Seaborn is a prettier data visualization and statistics plotter that we’ll use here

# make our plot look a little prettier, seaborn is also helpful for some plots
import seaborn as sns
sns.set()
---------------------------------------------------------------------------
ModuleNotFoundError                       Traceback (most recent call last)
Cell In [1], line 2
      1 # make our plot look a little prettier, seaborn is also helpful for some plots
----> 2 import seaborn as sns
      3 sns.set()

ModuleNotFoundError: No module named 'seaborn'

Simple distributions#

Discrete distributions#

Discrete distributions describe the probability of one of a number of discrete events happening.

Example 1: flipping a coin#

  • P(heads) = 1/2

  • P(tails) = 1/2

There are only two possibilities - heads or tails. We call P(x) ‘the probability of x’ for a single event. In this case, we have assumed that we know the probabilty of those two events.

We can generate number from a random distribution in python with default_rng

import numpy as np 

#get a random number generator
rng = np.random.default_rng(seed=42)

# Simple coin flip analysis
def coin_flip():
  flip = rng.binomial(1, 0.5)
  return flip

print(coin_flip())
print(coin_flip())
print(coin_flip())
print(coin_flip())
print(coin_flip())
print(coin_flip())
print(coin_flip())
1
0
1
1
0
1
1

Now, let’s generate a lot of random coin flips.

# This is probably not the most efficient way to do this, but it works
results = [coin_flip() for i in range(20)]

#We could also do this directly
results = rng.binomial(1,0.5,20)
print(results)
[1 0 1 1 0 1 1 1 0 0 0 1 1 1 0 0 1 0 1 1]

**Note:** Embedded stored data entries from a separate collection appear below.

-- ==== Sys2Proof/Laws/FramesBoot.lean ====
section
/-! SUPPORT. What the definitions of Machine/Boot.lean can change: one lemma for each that answers a state. -/

namespace Sys2Proof.Machine

theorem State.loadImage_frames (s : State) (t : Nat) (pick : Option Bool) :
    Frames 0x20000200 s (State.loadImage s t pick) := by
  unfold State.loadImage
  extract_lets y0 y1 y2
  have h1 : Frames 0x20000200 s y1 := by
    unfold y1
    repeat' first
      | with_reducible assumption
      | with_reducible exact Frames.refl _ _
      | with_reducible apply Frames.ite
      | ((with_reducible apply Frames.set); exact rfl)
      | (fail_if_no_progress ((with_reducible apply Frames.images); exact rfl))
      | dsimp only
      | split
  repeat' first
    | with_reducible assumption
    | with_reducible exact Frames.refl _ _
    | with_reducible apply Frames.ite
    | ((with_reducible apply Frames.put); exact rfl)
    | ((with_reducible apply Frames.set); exact rfl)
    | (fail_if_no_progress ((with_reducible apply Frames.images); exact rfl))
    | dsimp only
    | split

theorem State.trainPorts_frames (s : State) (dies : Nat) :
    Frames 0x400000000000 s (State.trainPorts s dies) := by
  unfold State.trainPorts
  repeat' first
    | with_reducible assumption
    | with_reducible exact Frames.refl _ _
    | with_reducible apply Frames.ite
    | ((with_reducible apply Frames.foldl); intro _ _)
    | ((with_reducible apply Frames.foldlSnd); intro _ _)
    | ((with_reducible apply Frames.put); exact rfl)
    | with_reducible apply Frames.iteSnd
    | with_reducible apply Frames.iteSnd2
    | with_reducible apply Frames.iteFst
    | split

theorem State.beginStage_frames (s : State) (i : Nat) :
    Frames 0x400020000100 s (State.beginStage s i) := by
  unfold State.beginStage
  extract_lets y0 y1 y2
  have h0 : Frames 0x400020000100 s y0 := by
    unfold y0
    repeat' first
      | with_reducible assumption
      | with_reducible exact Frames.refl _ _
      | with_reducible apply Frames.ite
      | ((with_reducible apply Frames.put); exact rfl)
      | dsimp only
      | split
  have h1 : Frames 0x400020000100 s y1 := by
    unfold y1
    repeat' first
      | with_reducible assumption
      | with_reducible exact Frames.refl _ _
      | with_reducible apply Frames.ite
      | ((with_reducible apply Frames.step (State.trainPorts_frames ..)); exact rfl)
      | dsimp only
      | split
  repeat' first
    | with_reducible assumption
    | with_reducible exact Frames.refl _ _
    | with_reducible apply Frames.ite
    | (fail_if_no_progress ((with_reducible apply Frames.boot); exact rfl))
    | split

theorem State.stageTime_frames (s : State) (i : Nat) :
    Frames 0x20000000 s (State.stageTime s i) := by
  unfold State.stageTime
  repeat' first
    | with_reducible assumption
    | with_reducible exact Frames.refl _ _
    | with_reducible apply Frames.ite
    | ((with_reducible apply Frames.put); exact rfl)
    | split

theorem State.failedAt_frames (s : State) (i : Nat) :
    Frames 0x20000000 s (State.failedAt s i) := by
  unfold State.failedAt
  repeat' first
    | with_reducible assumption
    | with_reducible exact Frames.refl _ _
    | with_reducible apply Frames.ite
    | ((with_reducible apply Frames.put); exact rfl)
    | split

theorem State.failedIf_frames (s : State) (b : Bool) (i : Nat) :
    Frames 0x20000000 s (State.failedIf s b i) := by
  unfold State.failedIf
  repeat' first
    | with_reducible assumption
    | with_reducible exact Frames.refl _ _
    | with_reducible apply Frames.ite
    | ((with_reducible apply Frames.step (State.failedAt_frames ..)); exact rfl)
    | split

theorem State.nextStage_frames (s : State) (i : Nat) :
    Frames 0x400020000100 s (State.nextStage s i) := by
  unfold State.nextStage
  extract_lets y0 y1 y2 y3
  have h0 : Frames 0x400020000100 s y0 := by
    unfold y0
    repeat' first
      | with_reducible assumption
      | with_reducible exact Frames.refl _ _
      | with_reducible apply Frames.ite
      | ((with_reducible apply Frames.step (State.stageTime_frames ..)); exact rfl)
      | dsimp only
      | split
  have h2 : Frames 0x400020000100 s y2 := by
    unfold y2
    repeat' first
      | with_reducible assumption
      | with_reducible exact Frames.refl _ _
      | with_reducible apply Frames.ite
      | (fail_if_no_progress ((with_reducible apply Frames.boot); exact rfl))
      | dsimp only
      | split
  have h3 : Frames 0x400020000100 s y3 := by
    unfold y3
    repeat' first
      | with_reducible assumption
      | with_reducible exact Frames.refl _ _
      | with_reducible apply Frames.ite
      | ((with_reducible apply Frames.step (State.trainPorts_frames ..)); exact rfl)
      | dsimp only
      | split
  repeat' first
    | with_reducible assumption
    | with_reducible exact Frames.refl _ _
    | with_reducible apply Frames.ite
    | ((with_reducible apply Frames.step (State.beginStage_frames ..)); exact rfl)
    | ((with_reducible apply Frames.put); exact rfl)
    | split

theorem State.loadMode_frames (s : State) :
    Frames 0x60002000 s (State.loadMode s) := by
  unfold State.loadMode
  extract_lets y0 y1 y2 y3 y4
  have h2 : Frames 0x60002000 s y2 := by
    unfold y2
    repeat' first
      | with_reducible assumption
      | with_reducible exact Frames.refl _ _
      | with_reducible apply Frames.ite
      | ((with_reducible apply Frames.foldl); intro _ _)
      | ((with_reducible apply Frames.foldlSnd); intro _ _)
      | ((with_reducible apply Frames.step (State.setCap_frames ..)); exact rfl)
      | ((with_reducible apply Frames.put); exact rfl)
      | (fail_if_no_progress ((with_reducible apply Frames.power); exact rfl))
      | dsimp only
      | split
  have h3 : Frames 0x60002000 s y3 := by
    unfold y3
    repeat' first
      | with_reducible assumption
      | with_reducible exact Frames.refl _ _
      | with_reducible apply Frames.ite
      | ((with_reducible apply Frames.foldl); intro _ _)
      | ((with_reducible apply Frames.foldlSnd); intro _ _)
      | ((with_reducible apply Frames.step (State.setCap_frames ..)); exact rfl)
      | ((with_reducible apply Frames.put); exact rfl)
      | (fail_if_no_progress ((with_reducible apply Frames.power); exact rfl))
      | dsimp only
      | split
  have h4 : Frames 0x60002000 s y4 := by
    unfold y4
    repeat' first
      | with_reducible assumption
      | with_reducible exact Frames.refl _ _
      | with_reducible apply Frames.ite
      | ((with_reducible apply Frames.foldl); intro _ _)
      | ((with_reducible apply Frames.foldlSnd); intro _ _)
      | ((with_reducible apply Frames.step (State.setCap_frames ..)); exact rfl)
      | ((with_reducible apply Frames.put); exact rfl)
      | (fail_if_no_progress ((with_reducible apply Frames.power); exact rfl))
      | dsimp only
      | split
  repeat' first
    | with_reducible assumption
    | with_reducible exact Frames.refl _ _
    | with_reducible apply Frames.ite
    | ((with_reducible apply Frames.foldl); intro _ _)
    | ((with_reducible apply Frames.foldlSnd); intro _ _)
    | ((with_reducible apply Frames.step (State.setCap_frames ..)); exact rfl)
    | ((with_reducible apply Frames.put); exact rfl)
    | (fail_if_no_progress ((with_reducible apply Frames.power); exact rfl))
    | dsimp only
    | split
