theorem State.dictRestore_frames (s : State) :
    Frames 0x5045f81fba59 s (State.dictRestore s) := by
  unfold State.dictRestore
  extract_lets y0 y1 y2 y3 y4
  try clear_value y0
  have h3 : Frames 0x5045f81fba59 s y3 := by
    unfold y3
    repeat' first
      | with_reducible assumption
      | with_reducible exact Frames.refl _ _
      | with_reducible apply Frames.ite
      | ((with_reducible apply Frames.step (State.errLevel_frames ..)); exact rfl)
      | ((with_reducible apply Frames.put); exact rfl)
      | (fail_if_no_progress ((with_reducible apply Frames.images_dict); exact rfl; exact rfl))
      | dsimp only
      | split
  have h4 : Frames 0x5045f81fba59 s y4 := by
    unfold y4
    repeat' first
      | with_reducible assumption
      | with_reducible exact Frames.refl _ _
      | with_reducible apply Frames.ite
      | ((with_reducible apply Frames.step (State.errLevel_frames ..)); exact rfl)
      | ((with_reducible apply Frames.put); exact rfl)
      | (fail_if_no_progress ((with_reducible apply Frames.images_dict); exact rfl; exact rfl))
      | dsimp only
      | split
  repeat' first
    | with_reducible assumption
    | with_reducible exact Frames.refl _ _
    | with_reducible apply Frames.ite
    | ((with_reducible apply Frames.step (State.errLevel_frames ..)); exact rfl)
    | ((with_reducible apply Frames.step (State.syncT1s_frames ..)); exact rfl)
    | ((with_reducible apply Frames.step (State.writeMode_frames ..)); exact rfl)
    | ((with_reducible apply Frames.put); exact rfl)
    | (fail_if_no_progress ((with_reducible apply Frames.images_dict); exact rfl; exact rfl))
    | dsimp only
    | split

Being able to sample from a distribution is not very satisfying. We often want to plot these. I’m sure you’ve all seen histograms before.

import matplotlib.pyplot as plt

#Generate 20,000 coin flips
results = rng.binomial(1,0.5,1000)

sns.countplot(results)
plt.show()
/usr/local/lib/python3.7/dist-packages/seaborn/_decorators.py:43: FutureWarning: Pass the following variable as a keyword arg: x. From version 0.12, the only valid positional argument will be `data`, and passing other arguments without an explicit keyword will result in an error or misinterpretation.
  FutureWarning
../../_images/24-intro-statistics_11_1.png

Notice that this histogram is stochastic - every time you run it you get a different result. We’ll come back to this.

Example 2: Weighted dice (multinomial)#

A multinomial distribution is similar to a binomial distribution, but we have more than two choices, each with a specific probability.

A classic example is a six sided die, where that are 6 possibilities, each with a probability 1/6.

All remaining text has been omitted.